Authors: Jiayuan Wang, Q. M. Jonathan Wu, Ning Zhang
Published on: October 02, 2023
Impact Score: 7.6
Arxiv code: Arxiv:2310.01641
Summary
- What is new: Introduces A-YOLOM, an adaptive, real-time, and lightweight multi-task model for autonomous driving that concurrently addresses object detection, drivable area segmentation, and lane line segmentation with a unified structure.
- Why this is important: Existing models lack high precision, real-time responsiveness, and are not lightweight enough for efficient autonomous driving.
- What the research proposes: A-YOLOM combines object detection and segmentation tasks into one model with a simplified, unified structure, introducing an adaptive feature concatenation mechanism and a streamlined segmentation head.

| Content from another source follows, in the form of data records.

-- ==== Sys2Proof/Certificates/Slice0/Obligations.lean ====
section
/-! DEFINITION. The statements for the provers. Every statement is about all states and all operands that meet its premises; the
rules that it rests on stand first in its description. -/

open Sys2Proof Sys2Proof.Machine Sys2Proof.Safety

/-! ### Encoding, fetch, the step and traps -/

/-- Words written out from the spec's encoding tables (R51, R54, R63) and what they decode to. -/
def Obligations.DecodeWords : Prop :=
  decode (wordBytes [0x0C000000003FC000]) = .ok (.nop ⟨0, 0, 0, Guard.always, 0, 0, 0, false, false⟩, []) ∧
  decode (wordBytes [0x00D07030A03FC026]) = .ok (.icmp ⟨7, 3, 10, Guard.always, 0, 0, 9, true, false⟩, []) ∧
  decode (wordBytes [0x0C5000005001C000]) = .ok (.divIf ⟨0, 0, 5, ⟨false, 0, 7⟩, 0, 0, 0, false, false⟩, []) ∧
  decode (wordBytes [0x4002048012060B00]) = .ok (.pPair ⟨⟨.iadd, 4, 9, 0, 0⟩, ⟨.fmul, 6, 11, 0, 0⟩⟩, []) ∧
  decode (wordBytes [0x8C10000000000000, 0xC0C8872400800000]) = .ok (.braL ⟨0, 0, 0, 0, 0, 0, 0, 0,
    ⟨false, 0, 0xC8⟩, ⟨true, 1, 0xC9⟩, false, 0x800000⟩, []) ∧
  decode (wordBytes [0xC000000000000000]) = .error .illegalFrame ∧
  decode (wordBytes [0x3FF0000000000000]) = .error .illegalOpcode

/-- Every instruction's bytes, whatever follows them, decode to it again, every field at every value (R48 to R54, R63). -/
def Obligations.EncodeThenDecode : Prop := ∀ (i : Instr) (rest : List Byte), shapeOf i ≠ .event →
  decode (wordBytes (encode i) ++ rest) = .ok (i, rest)

/-- Words that decode to an instruction are the words it encodes to: no two words, and no two pairs of words, stand for one
instruction (R51, R54, R63). -/
def Obligations.DecodeThenEncode : Prop := ∀ (w0 w1 : DWord) (i : Instr), decodeWords w0 w1 = .ok i →
  encode i = if w0.extractLsb' 62 2 = 0b10#2 then [w0, w1] else [w0]

/-- R22, R44, R49: a slot of a core that takes its turn tries its teams in the order of R44, and a grove's forester its
contexts; when the words at the pc of the agent whose turn it is decode to an instruction, what happens is that instruction's
execution by that agent, and an agent that issued ends the turn. That one step is the next turn of the agenda (log entry 8), and
that the fetch has filled the unit's TLB and used its free values (log entry 21), is the model's choice. -/
def Obligations.StepRunsDecoded : Prop :=
  (∀ (s : State) (c n : Nat) (ts : List Turn), s.agenda = .slot c n :: ts → c < 512 → n < 2 →
    coreStopped (slotState { s with agenda := ts } c n) c = false →
    step s = tryAgents (slotState { s with agenda := ts } c n) (slotOrder (slotState { s with agenda := ts } c n) c n)
      (slotMark (slotState { s with agenda := ts } c n) c)) ∧
  (∀ (s : State) (g : Nat) (ts : List Turn), s.agenda = .forester g :: ts → g < 64 → dieStopped s (g / 8) = false →
    step s = tryAgents { s with agenda := ts } (foresterOrder { s with agenda := ts } g) (foresterMark { s with agenda := ts } g)) ∧
  (∀ (s t : State) (k : Nat) (ks : List Nat) (mark : State → Nat → State) (w0 w1 : DWord) (i : Instr) (rest : List Byte),
    fetchWord (chosenBy s k) ((chosenBy s k).agent k) (s.agent k).pc.toNat = .ok w0 →
    (if w0.extractLsb' 62 2 = 0b10#2 then
      fetchWord (chosenBy s k) ((chosenBy s k).agent k) ((s.agent k).pc.toNat + 8) = .ok w1 else w1 = 0) →
    decode (wordBytes [w0, w1]) = .ok (i, rest) →
    exec i (fillFetch (pastFetch (chosenBy s k) ((chosenBy s k).agent k)) ((chosenBy s k).agent k) i) = .next t → t.issued = true →
    tryAgents s (k :: ks) mark = .next (markChosen (mark t k) k false))
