theorem sendOnly_queueFrame (s : State) (p : Nat) (f : OutFrame) : SendOnly s (queueFrame s p f) := by
  have put : SendOnly s (s.setPort p { s.port p with out := (s.port p).out ++ [f] }) := rfl
  exact sendOnly_ite (sendOnly_admitFrames _ _) (put.trans (sendOnly_pumpPort _ _))

theorem sendOnly_sendAlong (s : State) (dest tc : Nat) (path : Nat × Nat) (ops : List FabOp) : SendOnly s (sendAlong s dest tc path ops) :=
  sendOnly_ite (sendOnly_refl s) (sendOnly_queueFrame _ _ _)

theorem sendOnly_trySend (s : State) (tag : Nat) : SendOnly s (trySend s tag) := by
  unfold trySend
  split
  · exact sendOnly_refl s
  · refine sendOnly_ite (sendOnly_refl s) ?_
    split
    · exact sendOnly_refl s
    · refine SendOnly.trans ?_ (sendOnly_sendAlong _ _ _ _ _)
      exact rfl

theorem sendOnly_sendOps (s : State) (dest : Nat) (op : FabOp) (more : List FabOp) (why : SentFor) :
    SendOnly s (sendOps s dest op more why) := by
  refine SendOnly.trans ?_ (sendOnly_trySend _ _)
  exact rfl

theorem sendOnly_sendOp (s : State) (dest : Nat) (op : FabOp) (why : SentFor) : SendOnly s (sendOp s dest op why) :=
  sendOnly_sendOps s dest op [] why

theorem sendOnly_sendVia (s : State) (dest : Nat) (path : Nat × Nat) (op : FabOp) (why : SentFor) :
    SendOnly s (sendVia s dest path op why) := by
  refine SendOnly.trans ?_ (sendOnly_sendAlong _ _ _ _ _)
  exact rfl

theorem sendOnly_sendGroup (s : State) (n tc : Nat) (op : FabOp) : SendOnly s (sendGroup s n tc op) := by
  unfold sendGroup
  extract_lets ports m raw
  refine sendOnly_ite (sendOnly_refl s) (SendOnly.trans ?_ (sendOnly_foldl (fun s p => sendOnly_queueFrame s p _) _ _))
  exact rfl

theorem sendOnly_sendToAll (s : State) (n : Nat) (devs : List Nat) (op : FabOp) (why : SentFor) :
    SendOnly s (sendToAll s n devs op why) := by
  refine SendOnly.trans ?_ (sendOnly_sendGroup _ _ _ _)
  exact rfl

theorem sendOnly_fetchLine (s : State) (asid loc : Nat) (why : SentFor) : SendOnly s (fetchLine s asid loc why) :=
  sendOnly_ite (sendOnly_refl s) (sendOnly_sendOp _ _ _ _)

/-! ### What writes bytes at their homes changes no agent -/

section
variable {α : Type} {g : Agent → α}

theorem kept_recallLine (s : State) (asid pa but : Nat) : Kept g s (recallLine s asid pa but) := by
  unfold recallLine
  split
  · exact kept_refl g s
  · extract_lets back op t
    have ht : Kept g s t := kept_of_agents rfl rfl
    refine kept_ite (ht.trans (kept_of_agents rfl rfl)) ?_
    split
    · exact ht.trans ((sendOnly_sendToAll _ _ _ _ _).kept)
    · exact ht.trans (kept_foldl (fun s _ => (sendOnly_sendOp s _ _ _).kept) _ _)

theorem kept_writeShared (s : State) (asid : Nat) (bytes : Tab Byte) : Kept g s (writeShared s asid bytes) := by
  unfold writeShared
  extract_lets before busy later t
  have ht : Kept g s t := kept_of_agents rfl rfl
  have counted (u : State) : Kept g u (countForks before u bytes) := kept_of_agents rfl rfl
  refine ht.trans (kept_ite (counted _) (Kept.trans ?_ (counted _)))
  refine Kept.trans ?_ (kept_foldl (fun s _ => kept_recallLine s _ _ _) _ _)
  exact kept_of_agents rfl rfl

theorem kept_writeLocal (s : State) (asid : Nat) (bytes : Tab Byte) : Kept g s (writeLocal s asid bytes) := by
  have spoiled : Kept g s (spoilObjects s bytes).1 := by
    unfold spoilObjects
    extract_lets hit
    split
    · exact kept_refl g s
    · exact kept_of_agents rfl rfl
  exact spoiled.trans (kept_writeShared _ _ _)
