/-- TY3 values each dual opcode accepts (R132). -/
def DOp.types : DOp → List Ty3
  | .nop => [.i32]
  | .iadd | .isub | .imul | .imin | .imax => [.i32, .ui32, .i16, .i8]
  | .iabs | .ineg => [.i32, .i16, .i8]
  | .and | .or | .xor | .andn => [.i32, .ui32, .b32]
  | .shl | .shr | .rot => [.i32, .ui32, .b32]
  | .sar => [.i32]
  | .mov | .lil | .sel | .lds | .sts => [.i32, .ui32, .f32, .f16, .bf16, .i16, .i8, .b32]
  | .brev => [.ui32, .b32]
  | .icmpEq | .icmpNe => [.i32, .ui32, .i16, .i8, .b32]
  | .icmpLt | .icmpLe => [.i32, .i16, .i8]
  | .icmpLtu | .icmpLeu => [.ui32, .b32]
  | .fadd | .fsub | .fmul | .fmin | .fmax | .fabs | .fneg | .fcmpEq | .fcmpLt | .fcmpLe => [.f32, .f16, .bf16]
  | .cvtF32F16 => [.f16]
  | .cvtF32Bf16 => [.bf16]
  | .cvtF16F32 | .cvtBf16F32 => [.f32]
  | .uadd | .usub => [.i32, .ui32, .b32]
  | .uand | .uor | .umov => [.b32]
  | .ulil => [.i32, .ui32, .b32]

/-- A nine-bit name lies in a range that R94 assigns; a reserved one keeps its value. -/
def Name.inRange9 : Name → Bool
  | .v n => n < 256 | .s n => n < 96 | .m n => n < 16 | .reserved n => 368 ≤ n && n < 512 | _ => false

/-- Decode step 3 for a slot (R99, R101, R133): IM is 1 for LIL and ULIL and 0 for NOP, LDS and STS; a NOP is zero. -/
def DSlot.wf (p : DSlot) : Bool :=
  p.op.types.contains p.ty && p.a.inRange9 &&
  (match p.b with | .reg n => n.inRange9 | .imm _ => true) &&
  (match p.op, p.b with
   | .lil, .reg _ => false
   | .ulil, .reg _ => false
   | .nop, .imm _ => false
   | .lds, .imm _ => false
   | .sts, .imm _ => false
   | .nop, .reg n => n = .v 0 && p.a = .v 0
   | _, _ => true)

/-- The opcode and the fields of an F-form instruction. -/
def Instr.fform : Instr → Option (Nat × FForm)
  | .nop f => some (0x00, f)
  | .iadd f => some (0x01, f)
  | .isub f => some (0x02, f)
  | .imul f => some (0x03, f)
  | .imulh f => some (0x04, f)
  | .imad f => some (0x05, f)
  | .idiv f => some (0x06, f)
  | .irem f => some (0x07, f)
  | .imin f => some (0x08, f)
  | .imax f => some (0x09, f)
  | .iabs f => some (0x0A, f)
  | .ineg f => some (0x0B, f)
  | .and f => some (0x0C, f)
  | .or f => some (0x0D, f)
  | .xor f => some (0x0E, f)
  | .andn f => some (0x0F, f)
  | .not f => some (0x10, f)
  | .shl f => some (0x11, f)
  | .shr f => some (0x12, f)
  | .sar f => some (0x13, f)
  | .rot f => some (0x14, f)
  | .bfe f => some (0x15, f)
  | .bfi f => some (0x16, f)
  | .popc f => some (0x17, f)
  | .clz f => some (0x18, f)
  | .brev f => some (0x19, f)
  | .icmp f => some (0x1A, f)
  | .sel f => some (0x1B, f)
  | .iadds f => some (0x1C, f)
  | .isubs f => some (0x1D, f)
  | .lea f => some (0x1E, f)
  | .mov f => some (0x1F, f)
  | .lil f => some (0x20, f)
  | .lih f => some (0x21, f)
  | .vote f => some (0x22, f)
  | .shfl f => some (0x23, f)
  | .redu f => some (0x24, f)
  | .scan f => some (0x25, f)
  | .matchEq f => some (0x26, f)
  | .elect f => some (0x27, f)
  | .prmt f => some (0x28, f)
  | .idot4 f => some (0x29, f)
  | .idot8 f => some (0x2A, f)
  | .fadd f => some (0x30, f)
  | .fsub f => some (0x31, f)
  | .fmul f => some (0x32, f)
  | .fma f => some (0x33, f)
  | .fmin f => some (0x34, f)
  | .fmax f => some (0x35, f)
  | .fabs f => some (0x36, f)
  | .fneg f => some (0x37, f)
  | .fsgn f => some (0x38, f)
  | .fcmp f => some (0x39, f)
  | .frcp f => some (0x3A, f)
  | .frsq f => some (0x3B, f)
  | .fsqrt f => some (0x3C, f)
  | .fdiv f => some (0x3D, f)
  | .fexp2 f => some (0x3E, f)
  | .flog2 f => some (0x3F, f)
  | .fsin f => some (0x40, f)
  | .fcos f => some (0x41, f)
  | .ftanh f => some (0x42, f)
  | .fsigm f => some (0x43, f)
  | .fclas f => some (0x44, f)
  | .frnd f => some (0x45, f)
  | .fscal f => some (0x46, f)
  | .fdot2 f => some (0x47, f)
  | .fdot4 f => some (0x48, f)
  | .smrg f => some (0x49, f)
  | .cvt f => some (0x50, f)
  | .cvtfi f => some (0x51, f)
  | .cvtif f => some (0x52, f)
  | .cvtii f => some (0x53, f)
  | .pack f => some (0x54, f)
  | .unpk f => some (0x55, f)
  | .qnt f => some (0x56, f)
  | .dqnt f => some (0x57, f)
  | .uadd f => some (0x58, f)
  | .usub f => some (0x59, f)
  | .umul f => some (0x5A, f)
  | .uand f => some (0x5B, f)
  | .uor f => some (0x5C, f)
  | .uxor f => some (0x5D, f)
  | .ushl f => some (0x5E, f)
  | .ushr f => some (0x5F, f)
  | .ucmp f => some (0x60, f)
  | .usel f => some (0x61, f)
  | .ulil f => some (0x62, f)
  | .ulih f => some (0x63, f)
  | .umin f => some (0x64, f)
  | .umax f => some (0x65, f)
  | .upick f => some (0x66, f)
  | .ulea f => some (0x67, f)
  | .ufadd f => some (0x68, f)
  | .ufmul f => some (0x69, f)
  | .ufma f => some (0x6A, f)
  | .umov f => some (0x6B, f)
  | .ucvt f => some (0x6C, f)
  | .bra f => some (0x70, f)
  | .bru f => some (0x71, f)
  | .jmpi f => some (0x72, f)
  | .call f => some (0x73, f)
  | .calli f => some (0x74, f)
  | .ret f => some (0x75, f)
  | .join f => some (0x76, f)
  | .exit f => some (0x77, f)
  | .bar f => some (0x78, f)
  | .cbar f => some (0x79, f)
  | .waitseq f => some (0x7A, f)
  | .sleep f => some (0x7B, f)
  | .pause f => some (0x7C, f)
  | .setpri f => some (0x7D, f)
  | .yield f => some (0x7E, f)
  | .loop f => some (0x7F, f)
  | .ld f => some (0x80, f)
  | .st f => some (0x81, f)
  | .lds f => some (0x82, f)
  | .sts f => some (0x83, f)
  | .ldk f => some (0x84, f)
  | .ldt f => some (0x85, f)
  | .stt f => some (0x86, f)
  | .atom f => some (0x87, f)
  | .atoms f => some (0x89, f)
  | .cas f => some (0x88, f)
  | .cass f => some (0x8A, f)
  | .lda f => some (0x8B, f)
  | .str f => some (0x8C, f)
  | .fence f => some (0x8D, f)
  | .pref f => some (0x8E, f)
  | .cwb f => some (0x8F, f)
  | .cinv f => some (0x90, f)
  | .bobjInit f => some (0x91, f)
  | .bobjArrive f => some (0x91, f)
  | .bobjWait f => some (0x91, f)
  | .acp f => some (0x92, f)
  | .acwait f => some (0x93, f)
  | .accnt f => some (0x94, f)
  | .rngi f => some (0x95, f)
  | .awf f => some (0x96, f)
  | .rls f => some (0x97, f)
  | .enq f => some (0x98, f)
  | .engst f => some (0x99, f)
  | .arb f => some (0xB0, f)
  | .arc f => some (0xB1, f)
  | .ara f => some (0xB2, f)
  | .arst f => some (0xB3, f)
  | .mma f => some (0xA0, f)
  | .accld f => some (0xA1, f)
  | .accst f => some (0xA2, f)
  | .accz f => some (0xA3, f)
  | .accrd f => some (0xA4, f)
  | .accwr f => some (0xA5, f)
  | .mtok f => some (0xA6, f)
  | .mxq f => some (0xA7, f)
  | .lgfa f => some (0xB8, f)
  | .lgfr f => some (0xB9, f)
  | .samp f => some (0xBA, f)
  | .toks f => some (0xBB, f)
  | .seqq f => some (0xBC, f)
  | .pfxl f => some (0xBD, f)
  | .pfxi f => some (0xBE, f)
  | .mfs f => some (0xC0, f)
  | .mts f => some (0xC1, f)
  | .trap f => some (0xC2, f)
  | .tret f => some (0xC3, f)
  | .spill f => some (0xC4, f)
  | .fill f => some (0xC5, f)
  | .uiret f => some (0xC6, f)
  | .bkpt f => some (0xC7, f)
  | .tlbi f => some (0xC8, f)
  | .ctxs f => some (0xC9, f)
  | .ctxr f => some (0xCA, f)
  | .halt f => some (0xCB, f)
  | .shid f => some (0xCC, f)
  | .shdef f => some (0xCD, f)
  | .shrel f => some (0xCE, f)
  | .octlDecl f => some (0xCF, f)
  | .octlUndecl f => some (0xCF, f)
  | .octlFlush f => some (0xCF, f)
  | .octlQuery f => some (0xCF, f)
  | .verq f => some (0xD0, f)
  | _ => none
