-- ==== Sys2Proof/Machine/LoadStore.lean ====
section
/-! DEFINITION. Loads, stores, atomics, fences and cache control (R187 to R195). -/

namespace Sys2Proof.Machine

open Sys2Proof

/-! ### Global loads and stores -/

/-- The enabled lanes with and without a region open. -/
def Gx.plainLanes (x : Gx) : List Nat := lanesOf (x.en &&& ~~~x.g.inRegion)
def Gx.regionLanes (x : Gx) : List Nat := lanesOf (x.en &&& x.g.inRegion)

/-- The accesses by which region lanes have loaded lines, once their regions have moved on (R212, R255). -/
def Gx.regionLoaded (x y : Gx) (ws : List Want) : List (Want × Leaf) :=
  ws.filterMap fun w => match x.chk x.s w, (y.g.lane? w.lane).bind Lane.region with
    | .ok l, some r => if (l.lines w.size).all r.loaded.contains then some (w, l) else none
    | _, _ => none

def execLd (f : FForm) (s : State) : Host.Outcome State Fault Refusal :=
  gangF 0x80 f s free fun x =>
    let n := f.ty.size
    let want := fun l => ({ lane := l, va := x.ea f l, size := n, need := .r, xf := f.x } : Want)
    x.memGo (x.plainLanes.map want) fun ls =>
      let pos := fun l => x.rd.wb l + (match f.d with | .v i => i | _ => 0)
      let load := fun (w : Want) (r : Region) (p : Leaf) => match f.d with
        | .v _ => x.regionLoad f w.lane r p w.va (pos w.lane)
        | _ => match x.regionLoad f w.lane r p w.va 0 with
          | .go q v => .go { q with tags := r.tags } v
          | y => y
      x.regionGo (x.regionLanes.map want) load fun y rs =>
        let vals := ls.map (fun p => (p.1.lane, x.loadNat x.s p.2 n)) ++ rs
        let t := y.done y.s (y.put f.d f.z f.ty fun l => ((vals.find? fun p => p.1 == l).map Prod.snd).getD 0)
        x.touched t f.x (ls ++ x.regionLoaded y (x.regionLanes.map want)) false

/-- The data that a lane stores: the low bytes of D, or of the pair (R187). -/
def Gx.dataOf (x : Gx) (f : FForm) (l : Nat) : Nat := x.src l f.d f.ty f.ty.bits

def execSt (f : FForm) (s : State) : Host.Outcome State Fault Refusal :=
  gangF 0x81 f s free fun x =>
    let n := f.ty.size
    let want := fun l => ({ lane := l, va := x.ea f l, size := n, need := .w, xf := f.x, halves := none } : Want)
    x.memGo (x.plainLanes.map want) fun ls =>
      let store := fun (w : Want) (r : Region) (p : Leaf) => x.regionStore f w.lane r p w.va (x.dataOf f w.lane)
      x.regionGo (x.regionLanes.map want) store fun y _ =>
        match y.storeAll y.s f.x (ls.map fun p => (p.1, p.2, leBytes n (x.dataOf f p.1.lane))) with
        | none => x.stall x.s0
        | some t => y.done t id

/-! ### Scratchpad -/

/-- The scratchpad address of a lane: a vector base is one 32-bit register (R188). -/
def Gx.scratchEa (x : Gx) (f : FForm) (l : Nat) : Nat :=
  let base := match f.a with | .v i => x.rd.vsrc l i 32 | _ => x.eaBase f l
  wrapInt 32 (base + x.eaOff f l)

/-- Check of a scratchpad address (R186, R188): the fault, or the team and offset. -/
def Gx.scratchChk (x : Gx) (s : State) (addr n : Nat) : Except Nat (Nat × Nat) :=
  if addr % n != 0 then .error fltAlign
  else match s.scratchAt x.t addr n with
    | some p => .ok p
    | none => .error fltScratch

/-- Every enabled lane's scratchpad address checked before any access (R186). -/
def Gx.scratchGo (x : Gx) (addrOf : Nat → Nat) (n : Nat) (k : List (Nat × Nat × Nat) → State) : State :=
  let cs := (lanesOf x.en).map fun l => (l, x.scratchChk x.s (addrOf l) n)
  match cs.find? fun p => match p.2 with | .error _ => true | .ok _ => false with
  | some (l, .error code) => x.fault x.s code l (addrOf l)
  | _ => k (cs.filterMap fun p => match p.2 with | .ok q => some (p.1, q.1, q.2) | .error _ => none)

def execLds (f : FForm) (s : State) : Host.Outcome State Fault Refusal :=
  gangF 0x82 f s free fun x => x.scratchGo (x.scratchEa f) f.ty.size fun ps =>
    x.done x.s (x.put f.d f.z f.ty fun l =>
      match ps.find? fun p => p.1 == l with
      | some p => x.s.scratchNat p.2.1 p.2.2 f.ty.size
      | none => 0)

def execSts (f : FForm) (s : State) : Host.Outcome State Fault Refusal :=
  gangF 0x83 f s free fun x => x.scratchGo (x.scratchEa f) f.ty.size fun ps =>
    x.done (ps.foldl (fun s p => s.scratchWrite p.2.1 p.2.2 (leBytes f.ty.size (x.dataOf f p.1))) x.s) id

/-! ### Arguments -/

/-- A byte of the launch's argument block; beyond ARGSIZE it is zero (R189). -/
def Gx.argByte (x : Gx) (o : Nat) : Byte :=
  match aget x.s.launches x.t.launch with
  | some l => if o < x.t.kern.argsize then l.args.getD o 0 else 0
  | none => 0

def execLdk (f : FForm) (s : State) : Host.Outcome State Fault Refusal :=
  gangF 0x84 f s (fun _ => f.b.immOf.toNat < 4096) fun x =>
    let o := f.b.immOf.toNat
    if o % f.ty.size != 0 then x.fault x.s fltAlign (lowest x.en) o
    else x.done x.s (x.put f.d f.z f.ty fun _ => leNat ((span o f.ty.size).map x.argByte))

/-! ### Tensors -/

/-- The indices of a lane's element (R190). -/
def Gx.indices (x : Gx) (f : FForm) (rank l : Nat) : List Nat :=
  match f.b with
  | .reg (.v i) => (List.range rank).map fun k => x.rd.vsrc l (i + k) 32
  | _ => []

/-- The element width of a record as LDT and STT move it: an FP32 for a block format (R190). -/
def ShapeRec.lanesTy (r : ShapeRec) : Ty := if r.blk.isSome then .f32 else r.ty

/-- The checks LDT and STT share: the handle, the index vector within the budget, an even pair for a 64-bit format (R85,
R190). An index that is not below its dimension faults its lane once every lower lane has passed (R186). -/
def Gx.tensor (x : Gx) (f : FForm) (store : Bool) (wants : ShapeRec → Nat → List Want)
    (k : ShapeRec → List (Want × Leaf) → State) : State :=
  match x.s.handle x.t.ctx (x.usrc f.a .ui64 64 % 2 ^ 32) with
  | none => x.fault x.s fltStale
  | some (_, r) =>
    let b := match f.b with | .reg (.v i) => i | _ => 0
    let wide := r.lanesTy.is64
    let dOk := match f.d with | .v i => !wide || (i % 2 = 0 && i + 1 < x.budget) | _ => true
    if b + r.rank > x.budget || !dOk || (store && r.blk.isSome) then x.fault x.s fltOperand
    else
      let past := (lanesOf x.en).find? fun l => ((x.indices f r.rank l).zip r.dims).any fun p => p.1 ≥ p.2
      let ls := (lanesOf x.en).filter fun l => match past with | some o => l < o | none => true
      x.memGo (ls.flatMap (wants r)) fun ps => match past with
        | some l => x.fault x.s fltRange l
        | none => k r ps

/-- The bytes of an element that LDT reads, with its scale last for a block format: an O4 element needs its pair (R75). -/
def ShapeRec.pieces (r : ShapeRec) (ix : List Nat) : List (Nat × Nat) :=
  match r.blk with
  | none => [(r.addr ix, r.ty.size)]
  | some .o4 => let a := r.addr (ix.set 0 (ix.getD 0 0 / 4 * 4)); [(a, 1), (a + 1, 1), (r.scaleAddr ix, 1)]
  | some _ => [(r.addr ix, 1), (r.scaleAddr ix, 1)]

- Results: Achieved a mAP50 of 81.1% for object detection, a mIoU of 91.0% for drivable area segmentation, and an IoU of 28.8% for lane line segmentation on the BDD100k dataset, outperforming competitors in real-world scenarios.
Technical Details
Technological frameworks used: nan
Models used: A-YOLOM
Data used: BDD100k dataset
Potential Impact
The auto manufacturing industry, specifically companies investing in autonomous driving technology, could significantly benefit or be disrupted by the adoption of this model.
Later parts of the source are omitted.